After much experimentation I have found a work around.
1) Create a temp folder that both the process identity and impersonated identity have full rights to.
2) In the thread with impersonation wanting to create an extract. First de-impersonate. Second call CreateExtract specifying the desired file name, but use the temp folder (from #1). Finally re-impersonate after the extract is created.
3) Allow all other code to run as normal until the extract is complete and closed. I've had no problems doing anything to the extract once it is open no matter whom the thread is impersonating.
4) Finally, move the created extract to the destination the calling code actually desired (and was likely only write-able by the impersonated identity. Moving it (instead of copy) keeps the temp folder clean.

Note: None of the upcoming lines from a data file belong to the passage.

-- ==== Sys2Proof/Laws/Frame.lean ====
section
/-! SUPPORT. What each shared operation can do: `Only bs s s'` says that `s'` differs from `s` in the
parts `bs` at most, and that the live records of the Fire Schedule have changed by the moves of
`Laws/Moves.lean` only. One lemma per operation. -/

namespace Sys2Proof.Machine

/-- What the Firing Angle Calculator holds beside the planning instants. -/
def Fac.rest (f : Fac) : Vector (Option Int) 2 × Vector Bool 2 × Vector Bool 4 × Vector Bool 2 ×
    Count16 × Count16 :=
  (f.alphaLast, f.firstFiring, f.startPending, f.gammaLimiting, f.scheduleConflict, f.revisionLate)

/-- The order in force, the order state with its instants, and the AC state. -/
def Olp.orders (o : Olp) : OrderValues × Option Byte × OrderState × Option Time × Option Time ×
    AcState :=
  (o.order, o.lastSeq, o.orderState, o.watchdog, o.holdTimer, o.ac)

/-- The output queue and the frame being sent. -/
def Olp.output (o : Olp) : List OutFrame × Option Sending := (o.queue, o.sending)

/-- The six link counters. -/
def Olp.counts (o : Olp) : Count16 × Count16 × Count16 × Count16 × Count16 × Count16 :=
  (o.linkCrc, o.orderFormat, o.duplicate, o.gap, o.clamp, o.busyDrop)

/-- The parts of `State` that a frame names: the blocks, the Firing Angle Calculator and the Order
Link Port in parts. `clear` stands for the clearing of a sticky flag. -/
inductive Block where
  | now | pru | plan | fac | fsc | rgm | exm | lvm | groups | sticky | clear | order | queue | count
  | tbs | pending
  deriving DecidableEq, Repr

/-- `s'` differs from `s` in the parts `bs` at most, clears no sticky flag unless `bs` has `clear`,
and has live records that come from those of `s` by moves, unless `bs` has `tbs`. -/
structure Only (bs : List Block) (s s' : State) : Prop where
  now : Block.now ∉ bs → s'.now = s.now
  pru : Block.pru ∉ bs → s'.pru = s.pru
  plan : Block.plan ∉ bs → s'.fac.plannings = s.fac.plannings
  fac : Block.fac ∉ bs → s'.fac.rest = s.fac.rest
  fsc : Block.fsc ∉ bs → s'.fsc = s.fsc
  rgm : Block.rgm ∉ bs → s'.rgm = s.rgm
  exm : Block.exm ∉ bs → s'.exm = s.exm
  lvm : Block.lvm ∉ bs → s'.lvm = s.lvm
  groups : Block.groups ∉ bs → s'.groups = s.groups
  sticky : Block.sticky ∉ bs → s'.olp.sticky = s.olp.sticky
  order : Block.order ∉ bs → s'.olp.orders = s.olp.orders
  queue : Block.queue ∉ bs → s'.olp.output = s.olp.output
  count : Block.count ∉ bs → s'.olp.counts = s.olp.counts
  tbs : Block.tbs ∉ bs → s'.tbs = s.tbs
  pending : Block.pending ∉ bs → s'.pending = s.pending
  clear : Block.clear ∉ bs → ∀ i : Fin 16, s.olp.sticky[i] = true → s'.olp.sticky[i] = true
  moves : Block.tbs ∉ bs → Moves s.tbs.limits s.fsc.records s'.fsc.records

theorem Only.refl (bs : List Block) (s : State) : Only bs s s := by
  constructor <;> intro _
  all_goals first | rfl | exact fun _ h => h | exact .refl _

theorem Only.trans {bs : List Block} {a b c : State} (h : Only bs a b) (k : Only bs b c) :
    Only bs a c := by
  constructor <;> intro x
  · exact (k.now x).trans (h.now x)
  · exact (k.pru x).trans (h.pru x)
  · exact (k.plan x).trans (h.plan x)
  · exact (k.fac x).trans (h.fac x)
  · exact (k.fsc x).trans (h.fsc x)
  · exact (k.rgm x).trans (h.rgm x)
  · exact (k.exm x).trans (h.exm x)
  · exact (k.lvm x).trans (h.lvm x)
  · exact (k.groups x).trans (h.groups x)
  · exact (k.sticky x).trans (h.sticky x)
  · exact (k.order x).trans (h.order x)
  · exact (k.queue x).trans (h.queue x)
  · exact (k.count x).trans (h.count x)
  · exact (k.tbs x).trans (h.tbs x)
  · exact (k.pending x).trans (h.pending x)
  · exact fun i m => k.clear x i (h.clear x i m)
  · exact (h.moves x).trans (h.tbs x ▸ k.moves x)

theorem Only.mono {bs cs : List Block} {a b : State} (h : Only bs a b) (sub : bs ⊆ cs) :
    Only cs a b := by
  constructor <;> intro x
  · exact h.now fun y => x (sub y)
  · exact h.pru fun y => x (sub y)
  · exact h.plan fun y => x (sub y)
  · exact h.fac fun y => x (sub y)
  · exact h.fsc fun y => x (sub y)
  · exact h.rgm fun y => x (sub y)
  · exact h.exm fun y => x (sub y)
  · exact h.lvm fun y => x (sub y)
  · exact h.groups fun y => x (sub y)
  · exact h.sticky fun y => x (sub y)
  · exact h.order fun y => x (sub y)
  · exact h.queue fun y => x (sub y)
  · exact h.count fun y => x (sub y)
  · exact h.tbs fun y => x (sub y)
  · exact h.pending fun y => x (sub y)
  · exact h.clear fun y => x (sub y)
  · exact h.moves fun y => x (sub y)

/-- Every block of `bs` is one of `cs`. -/
def Block.within (bs cs : List Block) : Bool := bs.all fun b => cs.contains b

/-- An operation in a wider list of blocks. -/
theorem Only.of {bs cs : List Block} {a b : State} (h : Only bs a b)
    (sub : Block.within bs cs = true) : Only cs a b :=
  h.mono fun x m => by simpa using List.all_eq_true.mp sub x m

/-- An operation that keeps to `bs` for every element keeps to `bs` over a list. -/
theorem Only.foldl {α : Type} {bs : List Block} (f : State → α → State)
    (h : ∀ s x, Only bs s (f s x)) (xs : List α) (s : State) : Only bs s (xs.foldl f s) := by
  induction xs generalizing s with
  | nil => exact .refl _ _
  | cons x xs ih => exact (h s x).trans (ih _)

/-! ## Named updates -/

theorem State.setPru_only (s : State) (x : Pru) : Only [.pru] s (s.setPru x) := by
  constructor <;> intro h <;> first | exact absurd (by decide) h | rfl | exact fun _ m => m | exact .refl _

theorem State.setFac_only (s : State) (x : Fac) : Only [.plan, .fac] s (s.setFac x) := by
  constructor <;> intro h <;> first | exact absurd (by decide) h | rfl | exact fun _ m => m | exact .refl _

/-- New planning instants. -/
theorem State.setFac_plan (s : State) (x : Vector (Option Planning) 24) :
    Only [.plan] s (s.setFac { s.fac with plannings := x }) := by
  constructor <;> intro h <;> first | exact absurd (by decide) h | rfl | exact fun _ m => m | exact .refl _

theorem State.setFsc_only (s : State) (x : Fsc)
    (h : Moves s.tbs.limits s.fsc.records x.records) : Only [.fsc] s (s.setFsc x) := by
  constructor <;> intro k <;> first | exact absurd (by decide) k | rfl | exact fun _ m => m | exact h

theorem State.setRgm_only (s : State) (x : Rgm) : Only [.rgm] s (s.setRgm x) := by
  constructor <;> intro h <;> first | exact absurd (by decide) h | rfl | exact fun _ m => m | exact .refl _

theorem State.setExm_only (s : State) (x : Exm) : Only [.exm] s (s.setExm x) := by
  constructor <;> intro h <;> first | exact absurd (by decide) h | rfl | exact fun _ m => m | exact .refl _

theorem State.setLvm_only (s : State) (x : Lvm) : Only [.lvm] s (s.setLvm x) := by
  constructor <;> intro h <;> first | exact absurd (by decide) h | rfl | exact fun _ m => m | exact .refl _

/-- A new output queue and transmitter. -/
theorem State.setOlp_output (s : State) (q : List OutFrame) (x : Option Sending) :
    Only [.queue] s (s.setOlp { s.olp with queue := q, sending := x }) := by
  constructor <;> intro h <;> first | exact absurd (by decide) h | rfl | exact fun _ m => m | exact .refl _

theorem State.setTbs_only (s : State) (x : Tbs) : Only [.tbs] s (s.setTbs x) := by
  constructor <;> intro h <;> first | exact absurd (by decide) h | rfl | exact fun _ m => m

theorem State.setFlag_only (s : State) (f : StickyFlag) : Only [.sticky] s (s.setFlag f) := by
  constructor <;> intro h
  case clear =>
    intro i m
    rw [State.setFlag_olp_sticky, setAt_get_eq]
    split
    · rfl
    · exact m
  all_goals first | exact absurd (by decide) h | rfl | exact .refl _

theorem State.setGroup_only (s : State) (g : Group) (r : GroupRecord) :
    Only [.groups] s (s.setGroup g r) := by
  constructor <;> intro h <;> first | exact absurd (by decide) h | rfl | exact fun _ m => m | exact .refl _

FYI, I ran into another place in my program where I ran a program and it was also a problem that it got the process identity. I found that there are 4 Windows API calls for started a process. The most commonly used one does allow you to specify credentials to "run as" a user, but my process doesn't know those. But there was one that would take an identity "token", the same thing used when un-impersonating and re-impersonating. I was able to use that call to launch a process as the impersonated user.
Therefore, I believe the proper fix for Tableau would be to check if the thread calling CreateExtract or OpenExtract is impersonation, and if so launch the external "server" executable just as I did, then the 2 sides of the pipe would be using the same (impersonated) identity and it should work without having to use my work around above. NOTE: the Tableau Extract API 2.0 has exactly the same problem.